DDP Files an Amicus Brief against EPA Overreach

On Dec 20, 2021 Doctors for Disaster Preparedness filed an amicus brief with the U.S. Supreme Court in the biggest energy case in a decade, West Virginia v. EPA, No. 20-1530. DDP urges the Court to end the interference with affordable energy by the Environmental Protection Agency, which was never authorized by Congress.

The question presented in the brief is whether an administrative agency can unilaterally issue rules so far-reaching as to reshape the nation’s electricity grids and “decarbonize” any sector of the economy, with virtually no limit.

“Misuse of science for an agenda of political control is dangerous, and the sort of tyranny by factionalism that the Constitution safeguards against,” DDP argues. The faction of climate change activists seeks broad control of our entire energy sector without authorization by Congress.

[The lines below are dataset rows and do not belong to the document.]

theorem transition_matched {s : State} {a b : Bool} {target : Target} (hsession : s.pulse.session = some .draw)
    (hmode : s.cfg.countMode = .x4) (hforward : (s.pulse.decoderA, s.pulse.decoderB, a, b) ∈ forwardEdges)
    (hA : s.pulse.loneA + 1 ≤ s.cfg.loneLimit) (hB : s.pulse.loneB + 1 ≤ s.cfg.loneLimit)
    (htarget : s.pulse.target = some target) (hcount : sum64 (s.pulse.running + 1) = target.count) :
    ∃ w, MatchedAt s a b target w := by
  have hone : countTaken s.cfg s.time a b s.pulse = takeCount s.time 1 (levelsMoved a b s.pulse) := by
    rw [countTaken, hmode, countOfEdge_x4_forward hforward]
  obtain ⟨hsignal, hdisarmed, hrunning⟩ := takeCount_match (p := levelsMoved a b s.pulse) (target := target) s.time
    (by rw [show (levelsMoved a b s.pulse).session = _ from hsession]; rfl) htarget hcount
  obtain ⟨hkept, hloneA, hloneB, -, -⟩ := countTaken_keeps s.cfg s.time a b s.pulse
  have hlimit : loneOf (s.pulse.decoderA != a) (countTaken s.cfg s.time a b s.pulse).1 + 1 ≤ s.cfg.loneLimit := by
    rw [loneOf, hloneA, hloneB]
    split
    · exact hA
    · exact hB
  have htaken := takeTransition_lone (cfg := s.cfg) (now := s.time) (forwardEdges_lone hforward)
  rw [takeLoneEdge_below (by rw [hkept, hsession]; rfl) hlimit, hone, hsignal] at htaken
  set q := if s.pulse.decoderA != a then
      { (takeCount s.time 1 (levelsMoved a b s.pulse)).1 with
        loneA := (takeCount s.time 1 (levelsMoved a b s.pulse)).1.loneA + 1, loneB := 0 }
    else
      { (takeCount s.time 1 (levelsMoved a b s.pulse)).1 with
        loneA := 0, loneB := (takeCount s.time 1 (levelsMoved a b s.pulse)).1.loneB + 1 } with hq
  refine ⟨{ pulserMoved a b s with pulse := q, freeIndex := s.freeIndex + 1 }, ?_, ?_, ?_, ?_⟩
  · exact OnlyChanges.comp (t := pulserMoved a b s) (only_pulse_freeIndex _ _) (setPins_only _ s)
  · have htaken' : takeTransition (pulserMoved a b s).cfg (pulserMoved a b s).time a b (pulserMoved a b s).pulse =
        (q, ⟨some target.kind, false⟩) := htaken
    rw [transition, htaken']
    exact runAnyOrder_singleton _ _
  · change q.target = none
    rw [hq]; split <;> exact hdisarmed
  · change q.running = _
    rw [hq]; split <;> exact hrunning

/-- Settles O14: steps 2 to 9, step 10 for a FLOWING draw with a preset, and the match of the target count. -/
theorem meteringUpdateComputesVolumes : Obligations.MeteringUpdateComputesVolumes := by
  have hmetering : ∀ (r : ProbeReading) (s : State) (due : Nat), s.station.state ≠ .powerDown → s.pulse.session.isSome = true →
      s.engine.updateDue = some due →
      ∃ t, exec (.meteringUpdate r) s = .next t ∧ StatAfter (metered r (passTo due s)) t := fun r s due hpower hsession hdue =>
    exec_expiry (i := .meteringUpdate r) (s := s) (g := metered r) (due := due) (by rw [exec, execMeteringUpdate]) hpower
      (by rw [if_pos hsession]; exact hdue)
  refine ⟨fun r s due hpower hsession hdue => ?volumes,
    fun r s due p cur hpower hsession hdue howner hpending hpreset hflowing hcurrent => ?points,
    fun a b s cur target hop hsession hmode hforward hA hB htarget hcount hflowing hcurrent => ?matched⟩
  case volumes =>
    obtain ⟨t, hexec, hstat⟩ := hmetering r s due hpower hsession hdue
    set v := passTo due s with hv
    obtain ⟨held, expiry, hctx⟩ := metered_context r v
    obtain ⟨hmeasured, hpulse, hmem⟩ := metered_keeps_update r v
    have htengine : t.engine = (metered r v).engine := hstat.only.get .engine
    have htpulse : t.pulse = _ := (hstat.only.get .pulse).trans (hpulse.trans (updateDone_pulse r v))
    rw [← htengine] at hctx
    have hdue' : t.engine.updateDue = some (due + 100) := by
      have hkept := congrArg Engine.updateDue hmeasured
      rw [htengine, show (metered r v).engine.updateDue = (updateDone r v).engine.updateDue from hkept, updateDone_engine, show v.engine.updateDue = some due from hdue]
      rfl
    have hnetRem := congrArg Context.netRem hctx
    have hpreset : t.engine.ctx.preset = s.engine.ctx.pending.getD s.engine.ctx.preset := congrArg Context.preset hctx
    have hproduct := congrArg Context.product hctx
    have howner := congrArg Context.owner hctx
    have hnonneg : 0 ≤ t.engine.ctx.netRem := le_of_le_of_eq
      (convert_netRem_nonneg ((s.cfg.kn : Int) * 1000) s.pulse.perUpdate (updateFactors r held expiry v)) hnetRem.symm
    have hle : t.engine.ctx.netRem ≤ 999999 := le_of_eq_of_le hnetRem
      (convert_netRem_le ((s.cfg.kn : Int) * 1000) s.pulse.perUpdate (updateFactors r held expiry v))
    refine ⟨t, hexec, ⟨by rw [htpulse], congrArg Context.window hctx, congrArg Context.rate hctx, congrArg Context.mf hctx,
      congrArg Context.gross hctx, congrArg Context.grossRem hctx, congrArg Context.temp hctx, congrArg Context.vcf hctx,
      congrArg Context.net hctx, hnetRem, hnonneg, hle, congrArg Context.reverse hctx, congrArg Context.sumGT hctx,
      congrArg Context.sumG hctx, hpreset, congrArg Context.pending hctx, fun h => ?_, hproduct, howner⟩, hdue', by rw [htpulse]; rfl, by rw [htpulse]; rfl, ?_, ?_⟩
    · rw [show t.pulse = _ from hstat.only.get .pulse]
      rw [hpreset] at h
      exact metered_target_none (s := v) h
    · exact (mem_of_only hstat.only).trans hmem
    · exact hstat.only.comp ((metered_only r v).comp (passTo_only due s)
        (ds := [.time, .pulse, .engine, .draw, .valve, .port, .blend, .journal, .freeIndex]))
  case points =>
    obtain ⟨t, hexec, hstat⟩ := hmetering r s due hpower (by rw [hsession]; rfl) hdue
    set v := passTo due s with hv
    have hengine : t.engine = (metered r v).engine := hstat.only.get .engine
    have hpulse : t.pulse = (metered r v).pulse := hstat.only.get .pulse
    have hdraw : t.draw = (metered r v).draw := hstat.only.get .draw
    refine ⟨t, hexec, ?_⟩
    rw [hengine, hpulse, hdraw]
    refine ⟨fun hclose => ?_, fun hclose hnext hslow => ?_, fun hclose hnot hahead => ?_⟩
    · obtain ⟨htarget, hleft, -⟩ := metered_closed (s := v) hsession howner hpending hpreset hflowing hclose
      exact ⟨htarget, hleft, fun hcompensated hexpiry hrate hreverse =>
        metered_presetReached (s := v) hsession howner hpending hpreset hflowing hcurrent hclose hcompensated hexpiry hrate hreverse⟩
    · exact metered_slowed (s := v) hsession howner hpending hpreset hflowing hclose hnext hslow
    · refine metered_ahead (s := v) hsession howner hpending hpreset hflowing hclose hnot ?_ hahead
      obtain ⟨-, hclosePoint, hslowPoint⟩ := metered_points (r := r) (s := v) howner hpreset
      rw [show v.engine.ctx.nextPoint = s.engine.ctx.nextPoint from rfl]
      cases s.engine.ctx.nextPoint with
      | slowdown => exact hslowPoint
      | close => exact hclosePoint
  case matched =>
    obtain ⟨w, honly, hmoved, hdisarmed, hrunning⟩ := transition_matched hsession hmode hforward hA hB htarget hcount
    have hstat := announce_statAfter (transition a b) (pulserMoved a b s)
    have hexec : exec (.pulserTransition a b) s = .next (announce (transition a b) (pulserMoved a b s)) :=
      exec_pulserTransition a b s hop
    set t := announce (transition a b) (pulserMoved a b s) with ht
    rw [hmoved] at hstat
    have hsignalled := signalPoint_only target.kind w
    have hwdraw : w.draw = s.draw := honly.get .draw
    have hwengine : w.engine = s.engine := honly.get .engine
    have hpulse := (hstat.only.get .pulse).trans (hsignalled.get .pulse)
    have hchanges := hstat.only.comp (hsignalled.comp honly
      (ds := [.pins, .pulse, .engine, .draw, .valve, .port, .blend, .journal, .freeIndex]))
      (ds := [.pins, .pulse, .engine, .draw, .valve, .port, .blend, .journal, .freeIndex])
    have hwflowing : w.draw.state = .flowing := by rw [hwdraw]; exact hflowing
    have hwcurrent : w.draw.current = some cur := by rw [hwdraw]; exact hcurrent
    obtain ⟨count, kind⟩ := target
    cases kind with
    | close =>
      have hclosing := enterClosing_draw (s := w) .presetReached (.inr (.inl hwflowing))
      refine ⟨t, leftRecord w.time (closingRecord .presetReached w) cur, hexec, by rw [hpulse]; exact hdisarmed,
        by rw [hpulse]; exact hrunning, ⟨?_, rfl, ?_, ?_, ?_⟩, hchanges⟩
      · rw [show t.draw = _ from hstat.only.get .draw, signalPoint, if_pos hwflowing,
          hclosing, hwcurrent, hwdraw]
        rfl
      · exact congrArg (fun e => e.ctx.preset) hwengine
      · exact congrArg (fun v => some (stageOf v.stage)) (honly.get .valve)
      · exact (hstat.only.get .engine).trans ((signalPoint_engine_close w).trans hwengine)
    | slowdown =>
      set x : State := { w with engine := { w.engine with ctx := { w.engine.ctx with nextPoint := .close } } } with hx
      refine ⟨t, { cur with lastRequest := wantedStage x cur }, hexec, by rw [hpulse]; exact hdisarmed,
        by rw [hpulse]; exact hrunning, ⟨?_, fun hpreset => ?_, ?_⟩, hchanges⟩
      · refine (hstat.only.get .draw).trans ((evaluateStage_draw (s := x) hwflowing hwcurrent).trans ?_)
        rw [show x.draw = s.draw from hwdraw]
      · exact wantedStage_of_close (s := x) (by rw [hx, hwengine]; exact hpreset) rfl cur
      · refine (hstat.only.get .engine).trans ((signalPoint_engine_slowdown w).trans ?_)
        rw [hwengine]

“If current trends continue, a handful of unelected bureaucrats could virtually prohibit use of the combustion engine…, and average Americans will become dependent on government allowance of electric charging stations in order to merely travel from point A to B.” Americans would also be dependent on government for access to heating, refrigeration, and lighting, the brief notes.

“Today there is no greater factional ‘zeal’, as James Madison put it, than the demand for increased government control over energy under a theory of a cataclysmic man-made climate change,” DDP argues, urging the Court to “embrace the Constitution and affirm that Congress exists to deal with such factions.”

Under EPA’s expansive interpretation of the Clean Air Act, it could control the lives of more than 300 million Americans under the guise of improving air quality. It is unlikely that even Congress has such power, DDP notes, and “it would be unconstitutional for Congress to delegate such sweeping power to an unaccountable administrator.”

“Continued unfettered delegation to administrative agencies leaves a cavernous hole in the constitutionally balanced structure of checks and balances because agencies are prone to be arbitrary and unaccountable,” DDP writes.

Allowing the administrative state to overstep these boundaries is perilous to liberty, states DDP.

Doctors for Disaster Preparedness is a group of independent scientists founded in 1984.